I received an e-mail from the school newspaper regarding the Progress Reports and I wanted to share the questions and my answers with all of you before you read it in the paper or hear about it somewhere else.

The following are the questions that I was asked:

1) Why did you decide to go back to the original progress report instead of elaborating on the new one?

2) Who influenced your decision to go back to the old progress report?
-Did the school board influence your decision?

3) How has teachers reacted to the news of the old progress report coming out?

4) Are you disappointed that the new progress report didn't work out?

5) Is there any other information that you would like to share regarding the progress reports?
Here is my rambling response:

The second term progress report was never intended to be a permanent change. It was a one-time thing in my mind from the beginning intended to create a discussion, which it has. I do not think it is wise for me to permanently change the way we do progress reporting without some significant input from teachers, parents, and students. The rest of this year will allow us to gather the type of feedback necessary to create a more useful progress report.

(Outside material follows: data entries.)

-- ==== Sys2Proof/Certificates/Slice0/Obligations.lean ====
section
/-! DEFINITION. The statements for the provers. The helpers below name what a hypothesis or a conclusion says of a core that issues an
instruction. -/

namespace Sys2Proof.Claims

open Sys2Proof.Machine

/-- The state in which an instruction acts: its bundle opened where it is the bundle's first (R133, R137). -/
def opened (i : Issue) (s : State) : State := if i.first then openBundle i.core.toNat s else s

/-- The core that issues, after its bundle opened. -/
def issuer (i : Issue) (s : State) : Core := (opened i s).core i.core.toNat

/-- The instruction takes its slot in a bundle that has met neither an interlock nor a fault: with the first instruction the bundle opens
and issues, a later one comes in the order of the slots (R133, R154). -/
def Opens (i : Issue) (s : State) : Prop :=
  (if i.first then
      (s.core i.core.toNat).exec = .issuing ∧ (s.core i.core.toNat).bundleOpen = false ∧ (issuer i s).exec = .issuing
    else (s.core i.core.toNat).bundleOpen = true ∧ (s.core i.core.toNat).bundleSlot ≤ i.slot.toNat) ∧
  (issuer i s).bundleStall = [] ∧ (issuer i s).bundleFaults = []

/-- The instruction takes a slot of its class (Table ISA-1); where it completes its bundle, instruction memory holds words that spell
instructions (R162, R202). -/
def Sits (i : Issue) (cls : Nat) (s : State) : Prop :=
  Opens i s ∧ i.slot.toNat = cls ∧
    (closesBundle i = true → (opened i s).wordFaults i.core.toNat (issuer i s).pc = [])

/-- The instruction takes its slot, and issue stays in its bank after it where it completes its bundle (R151). -/
def Issues (i : Issue) (cls : Nat) (s : State) : Prop :=
  Sits i cls s ∧ (closesBundle i = true → (issuer i s).runsOut = false)

/-- None of the data-memory spans read still awaits a vault line, where the section is loose (R149). -/
def Free (c : Core) (rs : List (Nat × Nat)) : Prop := c.sect.loose = true → c.awaits rs = []

/-- A span of data memory: inside it and aligned (R163). -/
def Span (a len al : Nat) : Prop := a + len ≤ 65536 ∧ a % al = 0

/-- A span that a store may write: inside data memory, aligned, outside the resident area (R158, R163). -/
def StoreSpan (c : Core) (a len al : Nat) : Prop := Span a len al ∧ (len = 0 ∨ c.resTop ≤ a)

/-- No ready tile waits for the back buffer (R69). -/
def NoneDue (c : Core) : Prop := ∀ u ∈ c.tiles, u.due = false

/-- The instruction's outcome replaces the issuing core and changes nothing else of the opened state; then its slot ends. -/
def CoreBecomes (i : Issue) (s : State) (c : Core) : Host.Outcome State Fault Refusal :=
  .next (slotEnds i ((opened i s).setCore i.core.toNat c))

end Sys2Proof.Claims

open Sys2Proof Sys2Proof.Machine Sys2Proof.Claims

/-! ## The queue and the memory -/

/-- A step runs the command at the front of the queue on the state with the queue's rest. -/
def Sys2Proof.Claims.StepRunsFrontCommand : Prop :=
  ∀ (c : Instr) (rest : List Instr) (s : State), s.pending = c :: rest → step s = exec c { s with pending := rest }

/-- On an empty queue the block idles (the model's choice, log entry 7). -/
def Sys2Proof.Claims.EmptyQueueIdles : Prop := ∀ s : State, s.pending = [] → step s = .next s

/-- No command ends the machine: every error the spec names is recorded in the state (the model's choice of form, log entry 5). -/
def Sys2Proof.Claims.EveryCommandAnswersNext : Prop := ∀ (c : Instr) (s : State), ∃ t, exec c s = .next t

/-- A step runs the front command, on an empty queue the block idles, and every command answers a next state. -/
def Obligations.CommandsRunInOrder : Prop := Claims.StepRunsFrontCommand ∧ Claims.EmptyQueueIdles ∧ Claims.EveryCommandAnswersNext

/-- Every step keeps the canonical form of memory: addresses strictly rising, no entry equal to the unwritten byte. -/
def Obligations.MemoryCanonicalKept : Prop :=
  ∀ s t : State, s.mem.wf = true → step s = .next t → t.mem.wf = true

/-! ## Instruction words (R131, R162, R167, R183, R192, R202, R203) -/

namespace Sys2Proof.Claims

/-- What a word spells whose reserved bits are `r`. -/
def unless0 {n : Nat} (r : BitVec n) (c : Instr) : Decoded := if r = 0 then .instr c else .illegal

/-- One bit. -/
abbrev b1 (b : Bool) : BitVec 1 := BitVec.ofBool b

/-- The opcode of a word. -/
def opOf (w : Word) : Nat := w.toNat / 2 ^ 26

/-- Codes and instructions of the vector unit in R-form (Table ISA-19). -/
def rformCodes : List (BitVec 6 × (Issue → RForm → Instr)) :=
  [(0x08#6, .vadd), (0x09#6, .vsub), (0x0A#6, .vmul), (0x0B#6, .vfma), (0x0C#6, .vmax), (0x0D#6, .vmin), (0x0E#6, .vadds), (0x0F#6, .vsubs),
    (0x10#6, .vand), (0x11#6, .vor), (0x12#6, .vxor), (0x13#6, .vshl), (0x14#6, .vshr), (0x15#6, .vcmp), (0x16#6, .vsel), (0x18#6, .vcvt),
    (0x19#6, .vfn), (0x1A#6, .vred), (0x1C#6, .venc), (0x1E#6, .vunq), (0x1F#6, .vutp), (0x20#6, .vpkt)]

/-- Codes and instructions of the scalar unit in R-form (Table ISA-21). -/
def scalarCodes : List (BitVec 6 × (Issue → BitVec 5 → BitVec 5 → BitVec 5 → Instr)) :=
  [(0x01#6, .add), (0x02#6, .sub), (0x03#6, .and), (0x04#6, .or), (0x05#6, .xor), (0x06#6, .shl), (0x07#6, .shr), (0x08#6, .sra),
    (0x09#6, .slt), (0x0A#6, .sltu), (0x0B#6, .mul)]

end Sys2Proof.Claims
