-- ==== Sys2Proof/Tests/Slice0.lean ====
section
/-! SUPPORT. Small tests of one step each, and the witnesses: for each statement with hypotheses, a concrete state and operands that meet
them, with what the spec says comes out there. -/

/-- Registers set on a state. -/
def Sys2Proof.Machine.State.withRegs (s : Sys2Proof.Machine.State) (l : List (Nat × Nat)) : Sys2Proof.Machine.State :=
  l.foldl (fun s p => s.setReg p.1 p.2) s

namespace Sys2Proof.Tests

set_option Elab.async false

open Sys2Proof Sys2Proof.Machine Sys2Proof.Claims

/-- The state that a command answers; the empty state where it stops. -/
def after (o : Host.Outcome State Fault Refusal) : State :=
  match o with
  | .next t => t
  | _ => {}

/-- A state in which core 0 opens its next bundle at bundle 0. -/
def issuing (c : Core) (mem : Mem := []) : State :=
  { mem := mem, cores := [(0, { cur := { c with exec := .issuing, jumped := true } })] }

/-- A core with scalar registers set. -/
def withRegs (l : List (BitVec 5 × Word)) : Core := l.foldl (fun c p => c.writeS p.1 p.2) {}

/-- The first instruction of a bundle of core 0, in the slot of a class. -/
def at0 : Issue := ⟨0, 0, true, true⟩
def at1 : Issue := ⟨0, 1, true, true⟩
def at2 : Issue := ⟨0, 2, true, true⟩
def at3 : Issue := ⟨0, 3, true, true⟩

/-- Core 0 in cycle `k` after a command, its writes of that cycle made. -/
def core0 (k : Nat) (o : Host.Outcome State Fault Refusal) : Core := (settle 0 k (after o)).core 0

/-- Core 0 after a command. -/
def coreOf (o : Host.Outcome State Fault Refusal) (n : Nat := 0) : Core := (after o).core n

/-- Queue 1 holds one descriptor. -/
def queue1 (d : DmaDesc) : Vector DmaQueue 8 := (Vector.replicate 8 ({} : DmaQueue)).set 1 { posted := 1, descs := [d] }

/-- A state in which core `n` of team 0, eight by eight cores, opens a bundle. -/
def onTeam (n : Nat) (c : Core) : State :=
  { cores := [(n, { cur := { c with exec := .issuing, jumped := true } })], clusters := [(0, { dom := .run, team := some 0 })]
    teams := [(0, { loaded := true, running := true })] }

/-- Every cluster, those listed as they are listed. -/
def board (l : List (Nat × Cluster)) : List (Nat × Cluster) := (List.range 64).map (fun c => (c, look {} l c))

/-- The device between POR# and its links: registers whose reset a fuse gives are set. -/
def up : State :=
  { clk := { por := false }
    regs := [(Reg.gdrCfg, 0), (Reg.uhlStatus, 0), (Reg.ngvSerial, 7), (Reg.clkXctrl, 3), (Reg.clkXstart, 0), (Reg.pwrVid, 0)] }

/-- Team 0 with its 64 cores in a state, and its record. -/
def turning (c : Core) (tm : Team) : State :=
  { up with clusters := [(0, { dom := .run, team := some 0 })], teams := [(0, { tm with loaded := true })]
            cores := (List.range 8).flatMap (fun y => (List.range 8).map (fun x => (y * 64 + x, { cur := c }))) }

/-- A descriptor with fields set: (bit, value). -/
def desc (l : List (Nat × Nat)) : BitVec 512 := BitVec.ofNat 512 (l.map (fun p => p.2 * 2 ^ p.1)).sum

/-- A device with its regions in service and a golden-copy area of 1 MiB at offset 0. -/
def withGold : State := up.withRegs ((List.range 32).map (fun n => (Reg.gdrRgnState n, 2)) ++ [(Reg.gdrGold, 0x10000), (Reg.glbDetClass, 9)])

/-- A running request. -/
def request : Slot :=
  { st := .queued, cls := 0, waitf := false, refine := false, dpol := 0, d := 0, tenant := 0, fn := 0, tag := 9, model := 7, delta := 0, seed := 0
    temp := 0, topK := 0, topP := 1, deadline := 1, maxTokens := 1, promptLen := 2, promptAddr := 0, arrival := 0, descIdx := 3 }

/-! ## Well-formed commands (each check refuses a term) -/

def hdr0 : Hdr := ⟨1, false, 0, 0, 0, 0, 0, 0, 0, 0, 0, 15, []⟩

/-- The ranges of a transaction's header (Table NGV-5). -/
theorem test_wf_header :
    hdr0.wf = true ∧ ({ hdr0 with cls := 4 } : Hdr).wf = false ∧ ({ hdr0 with tag := 4096 } : Hdr).wf = false ∧
    ({ hdr0 with src := 4096 } : Hdr).wf = false ∧ ({ hdr0 with dst := 4096 } : Hdr).wf = false ∧
    ({ hdr0 with lines := 256 } : Hdr).wf = false ∧ ({ hdr0 with att := 4 } : Hdr).wf = false ∧
    ({ hdr0 with asub := 4 } : Hdr).wf = false ∧ ({ hdr0 with status := 256 } : Hdr).wf = false ∧
    ({ hdr0 with addr := 2 ^ 48 } : Hdr).wf = false ∧ ({ hdr0 with turn := 4096 } : Hdr).wf = false ∧
    ({ hdr0 with hops := 16 } : Hdr).wf = false := by decide +kernel

/-- Ports are 0 to 21: the rows that name one. -/
theorem test_wf_ports :
    portWf 21 = true ∧ portWf 22 = false ∧ (Instr.codewordReceive 22 ⟨0, 0, .clean, []⟩).wf = false ∧
    (Instr.codewordReceive 21 ⟨0, 0, .clean, [0]⟩).wf = false ∧ (Instr.flitReceive 22 0 1 0 0).wf = false ∧ (Instr.retry 22 0).wf = false ∧ (Instr.replayTimeout 22).wf = false ∧
    (Instr.retryRepeat 22).wf = false ∧ (Instr.echo 22 0 none).wf = false ∧ (Instr.portDownRetry 22).wf = false ∧
    (Instr.portCtrl 0 22 0).wf = false ∧ (Instr.portCred 0 22 0).wf = false ∧ (Instr.portPrbs 0 22 0).wf = false ∧
    (Instr.lanes 22 0).wf = false ∧ (Instr.portRetrain 22 none).wf = false ∧ (Instr.credit 22 0 0 0 0).wf = false ∧
    (Instr.ident 22 0 0 true 0).wf = false ∧ (Instr.portTraining 22 true 0).wf = false := by decide +kernel

/-- The transactions check their port and their header. -/
theorem test_wf_transactions :
    (Instr.read 21 hdr0).wf = true ∧ (Instr.read 22 hdr0).wf = false ∧ (Instr.write 0 { hdr0 with lines := 256 }).wf = false ∧
    (Instr.atomicAdd 22 hdr0).wf = false ∧ (Instr.copy 22 hdr0).wf = false ∧ (Instr.reduce 22 hdr0).wf = false ∧
    (Instr.signal 22 hdr0).wf = false ∧ (Instr.rdrsp 22 hdr0).wf = false ∧ (Instr.ack 22 hdr0).wf = false ∧
    (Instr.transitForward 0 1 { hdr0 with hops := 16 }).wf = false := by decide +kernel

/-- Rows of sites are 0 to 71, host accesses 1 to 4,096 bytes, PLLs 0 to 5, regions 0 to 31. -/
theorem test_wf_ranges :
    (Instr.vaultScrub 0 72 ⟨0, {}⟩).wf = false ∧ (Instr.vaultRowRepair 0 71).wf = true ∧ (Instr.vaultRowRepair 0 72).wf = false ∧
    (Instr.vaultSelfRefresh 0 72).wf = false ∧ accessWf 0 = false ∧ accessWf 4096 = true ∧ accessWf 4097 = false ∧
    (Instr.lossOfLock 5).wf = true ∧ (Instr.lossOfLock 6).wf = false ∧ (Instr.clkPllnCfg 0 6 0).wf = false ∧
    (Instr.pllLock 0 true [(32, false)]).wf = false ∧ (Instr.wakeComplete [(31, true)]).wf = true ∧ (Instr.wakeComplete [(32, true)]).wf = false ∧
    (Instr.sramEccError 0 (.fetch 1024)).wf = false ∧ (Instr.sramEccError 0 (.instr 1024 0)).wf = false ∧
    (Instr.sramEccError 0 .outside).wf = true ∧ (Instr.turnStart 0 ⟨[(4096, 0, [])], none, []⟩).wf = false ∧ (Instr.mbist 0 72 0).wf = false ∧
    (Instr.bistDone 0 72 0 []).wf = false ∧ (Instr.pllLock 6 true []).wf = false := by decide +kernel

/-- Sizes of host accesses, BARs of registers, and the lists that training, the scrubber and boot report. -/
theorem test_wf_sizes :
    (Instr.reqTail 0 0 0).wf = false ∧ (Instr.cmdTail 0 4097 0).wf = false ∧ (Instr.tokHead 0 0 0).wf = false ∧
    (Instr.cplHead 0 0 0).wf = false ∧ (Instr.bar4Read 0 0 0).wf = false ∧ (Instr.bar4Write 0 0 [] false).wf = false ∧
    (Instr.registerWrite 0 2 0 4 (.write 0 false)).wf = false ∧ (Instr.registerWrite 0 0 0 0 (.write 0 false)).wf = false ∧
    (Instr.gddrTraining (List.replicate 31 (some 0, true))).wf = false ∧
    (Instr.gddrTraining (List.replicate 32 (some 3, true))).wf = false ∧
    (Instr.gddrTraining (List.replicate 32 (some 2, true))).wf = true ∧
    (Instr.gddrScrub 0 (List.replicate 14 {})).wf = false ∧ (Instr.porRelease [] [] [] false).wf = false := by decide +kernel

/-! ## Queue and memory -/

/-- StepRunsFrontCommand, EmptyQueueIdles: a command at the front runs and leaves the queue; an empty queue idles. -/
theorem test_queue :
    let s : State := { pending := [.frameBoundary, .trst] }
    s.pending = .frameBoundary :: [.trst] ∧ (after (step s)).pending = [.trst] ∧ State.reset.pending = [] ∧
    after (step State.reset) = State.reset := by decide +kernel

No one influenced my decision because, as I stated previously, this was not intended to be a permanent change. As an aside, the school board has been supportive of all undertakings in my team here at BHS. We are fortunate to have such a constructive group of individuals who support administrators and teachers in achieving our short and long term goals.

Overall, I think that the new form provided an opportunity for parents to gain a much greater insight into what was going on with their student's progress in each area. Also, if teachers were able to sit down briefly with each student it may have provided some new insights for them as well. The downsides were as follows: too much paper used, instructional time was lost for student-teacher conferencing over reports, and there were not any backup copies if students lost or decided not to bring the reports home (although some staff did make copies of the reports or ask for signed copies back.)

In closing, I would say that I find our current progress reports to be of little use. What insights do they really give parents into the academic progress of their students? They are the bare minimum as far as the information that we can provide and I think our parents and students deserve more. But this is still better than a few years back when only students who are struggling or failing received progress reports. Not to be redundant or repetitive, but if we are going to put time into something then it should be useful. In my opinion, the current progress reports are of little use. The only thing that I know for sure is that given an appropriate amount of time for our staff to give input on a permanent solution for progress reporting, there is no doubt that a first-rate method will be created.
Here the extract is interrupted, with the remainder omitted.